Unnamed: 0,scholar_id,name,affiliation,url_picture,i10index,i10index5y,hindex,hindex5y,citedby,citedby5y,num_publications,coauthors
105,WBhGYE8AAAAJ,Adam Wojciechowski,Poznan University of Technology,,13,7,12,7,764,203,46,[]
368,g628b44AAAAJ,Adam Wojciechowski,Instytut Logistyki i Magazynowania,,3,3,5,5,208,107,214,[]


In [4]:
coauthor_df.at[105, 'name'] = 'Adam Wojciechowski(2)'
coauthor_df.at[368, 'name'] = 'Adam Wojciechowski(3)'

We filter the coauthor DataFrame with the columns we are going to need.

In [5]:
coauthor4edges = coauthor_df[['scholar_id', 'name', 'coauthors']]

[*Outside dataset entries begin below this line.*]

-- ==== Sys2Proof/Machine/Ops.lean ====
section
/-! DEFINITION. The named operations the commands share: classification, the pool, the take decision, the regulator
events, the outstanding table, the arbiter of the response queue, the tick, and the resets. -/

namespace Sys2Proof.Machine

/-- Traffic may pass on the link: neither POR nor PRST is asserted (R21, R23). -/
def flowing (s : State) : Bool := !s.por && !s.prst

/-! ## Classification -/

/-- A request is malformed (R17). -/
def malformed (q : Request) : Bool :=
  q.length.val == 0 || decide (Config.maxLength < q.length.val)
    || decide (Config.pageBytes < q.address.toNat % Config.pageBytes + q.length.val)

/-- The page of a request: address bits 39 to 12 of its first byte (R25). -/
def page (q : Request) : Nat := q.address.toNat / Config.pageBytes

/-- DIRECTION MATCH admits a direction (R25). -/
def directionAdmits : DirectionMatch → Direction → Bool
  | .both, _ => true
  | .read, d => d == .read
  | .write, d => d == .write

/-- INITIATOR MATCH admits an initiator; none is ANY (R25). -/
def initiatorAdmits : Option (Fin 16) → Fin 16 → Bool
  | none, _ => true
  | some i, j => i == j

/-- A map entry matches a request (R25). -/
def entryMatches (e : MapEntry) (q : Request) : Bool :=
  e.valid && directionAdmits e.direction q.direction && initiatorAdmits e.initiator q.key.initiator
    && decide (e.base ≤ page q) && decide (page q ≤ e.limit)

/-- The target as classified: the TARGET of the lowest-indexed matching entry, or DEFAULT TARGET (R26). -/
def classify (s : State) (q : Request) : Target :=
  match s.map.toList.find? (fun e => entryMatches e q) with
  | some e => e.target
  | none => s.defaultTarget

/-- The regulator's lane is in use: RUNNING or HALTED (R42). -/
def laneInUse : RegState → Bool
  | .running => true
  | .halted => true
  | .off => false
  | .armed => false

/-- The effective lane of a target (R28). -/
def effectiveLane (s : State) : Target → Lane
  | .regulator r => if laneInUse (reg s r).state then .regulator r else .bypass
  | .bypass => .bypass

/-! ## The pool -/

/-- The number of entries in a lane (R88). -/
def laneLength (s : State) (l : Lane) : Nat := s.pool.countP fun e => e.lane == l

/-- The head of a lane: its oldest entry (R88). -/
def laneHead (s : State) (l : Lane) : Option PoolEntry := s.pool.find? fun e => e.lane == l

/-- The pool is full (R89). -/
def poolFull (s : State) : Bool := !decide (s.pool.length < Config.poolEntries)

/-- The oldest pooled entry of a key (R101). -/
def oldestPooled (s : State) (k : Key) : Option PoolEntry := s.pool.find? fun e => e.request.key == k

/-- The regulator a grant from a lane charges (R28, R87). -/
def chargedRegulator : Lane → Option RegNo
  | .regulator r => some r
  | .bypass => none

/-- A FORWARD head is order-eligible: the oldest pooled entry of its key, whose owed count is 0 (R102). -/
def orderEligible (s : State) (e : PoolEntry) : Bool :=
  oldestPooled s e.request.key == some e && (counts s e.request.key).owed == 0

/-- A DENY head is eligible: the oldest pooled entry of its key, whose live and owed counts are 0 (R104). -/
def denyEligible (s : State) (e : PoolEntry) : Bool :=
  oldestPooled s e.request.key == some e && (counts s e.request.key).live == 0
    && (counts s e.request.key).owed == 0

/-! ## The take decision -/

/-- Deny disposal by the state of the request's key (R95): a direct denial when it is free, a DENY entry when it is not
and the pool has room, and otherwise the request stays offered. -/
def denyDisposal (s : State) (k : Key) (reason : DenyReason) : Disposition :=
  if keyFree s k then .directDenial reason
  else if poolFull s then .stall
  else .denyEntry reason

/-- A deny disposal needs a DENY entry and finds the pool full (R94). -/
def denyFoundFull (s : State) (k : Key) : Bool := !keyFree s k && poolFull s

/-- A consideration of a request: classification, effective lane and the first row of the table of R91 that fits. -/
def judge (s : State) (q : Request) : Verdict :=
  let t := classify s q
  let l := effectiveLane s t
  if malformed q then
    { target := t, lane := l, disposition := denyDisposal s q.key .malformed, atQuota := none,
      foundFull := denyFoundFull s q.key }
  else
    match l with
    | .regulator r =>
      let u := (reg s r).setup
      if laneLength s l < u.holdQuota then
        if poolFull s then
          { target := t, lane := l, atQuota := none, foundFull := true,
            disposition :=
              match u.policy with
              | .stall => .stall
              | .reject => denyDisposal s q.key .poolFull }
        else { target := t, lane := l, disposition := .forward, atQuota := none, foundFull := false }
      else
        match u.policy with
        | .stall => { target := t, lane := l, disposition := .stall, atQuota := some r, foundFull := false }
        | .reject =>
          { target := t, lane := l, disposition := denyDisposal s q.key .quota, atQuota := some r,
            foundFull := denyFoundFull s q.key }
    | .bypass =>
      if poolFull s then { target := t, lane := l, disposition := .stall, atQuota := none, foundFull := true }
      else { target := t, lane := l, disposition := .forward, atQuota := none, foundFull := false }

We create the initial edges between coauthors.

In [6]:
# The code below is terribly unoptimized but will have to do
edges = []
for a in tqdm(coauthor4edges.iterrows(), total=len(coauthor4edges)):
    for ca_id in a[1]['coauthors']:
        try:
            ca_name = coauthor4edges[coauthor4edges['scholar_id'] == ca_id]['name'].item()
        except ValueError:
            continue
        edges.append([a[1]['name'], ca_name])
        
edges_df = pd.DataFrame(edges, columns = ['node1', 'node2']).drop_duplicates()
edges_df

  0%|          | 0/2320 [00:00<?, ?it/s]

Unnamed: 0,node1,node2
0,Gunther Eggeler,Wolfgang Schmahl
1,James Dedrick,christine charles
2,James Dedrick,Timo Gans
3,James Dedrick,Erik Wagenaars
4,James Dedrick,Scott J Doyle
...,...,...
4329,Nitish Thakor,Anastasios Bezerianos
4330,Nitish Thakor,"Xiaofeng Jia, MD, MS, PhD, FCCM, Professor"
4331,Nitish Thakor,Shih-Cheng Yen
4332,Nitish Thakor,Angelo H. ALL


We load the edges csv we created in the previous step.

In [7]:
edges_s11 = pd.read_csv('../stage11/edges.csv')
edges_s11

Unnamed: 0,node1,node2
0,Steven M. LaValle,James Kuffner
1,Steven M. LaValle,Anna Yershova
2,Steven M. LaValle,Jingjin Yu
3,Steven M. LaValle,seth hutchinson
4,Steven M. LaValle,Jason O'Kane
...,...,...
3120,Charis Demoulias,Dimitar Bozalakov
3121,Charis Demoulias,Lieven Vandevelde
3122,Charis Demoulias,Jose Luis Martinez Ramos
3123,Charis Demoulias,Milos Cvetkovic


We do the following:
- Concatenate the author edges with the coauthor edges
- Filter duplicate edges
- Filter self coauthorship

In [8]:
all_edges = edges_s11.append(edges_df, ignore_index=True)
all_edges = all_edges.apply(lambda x: sorted(x), axis=1, result_type='expand').drop_duplicates()
# column names are lost after applying the `apply` function
all_edges.columns = ['node1', 'node2']
all_edges = all_edges[all_edges['node1'] != all_edges['node2']]
all_edges

Unnamed: 0,node1,node2
0,James Kuffner,Steven M. LaValle
1,Anna Yershova,Steven M. LaValle
2,Jingjin Yu,Steven M. LaValle
3,Steven M. LaValle,seth hutchinson
4,Jason O'Kane,Steven M. LaValle
...,...,...
7454,Anastasios Bezerianos,Nitish Thakor
7455,Nitish Thakor,"Xiaofeng Jia, MD, MS, PhD, FCCM, Professor"
7456,Nitish Thakor,Shih-Cheng Yen
7457,Angelo H. ALL,Nitish Thakor


We save to a new csv.

In [9]:
all_edges.to_csv('edges.csv', index=False)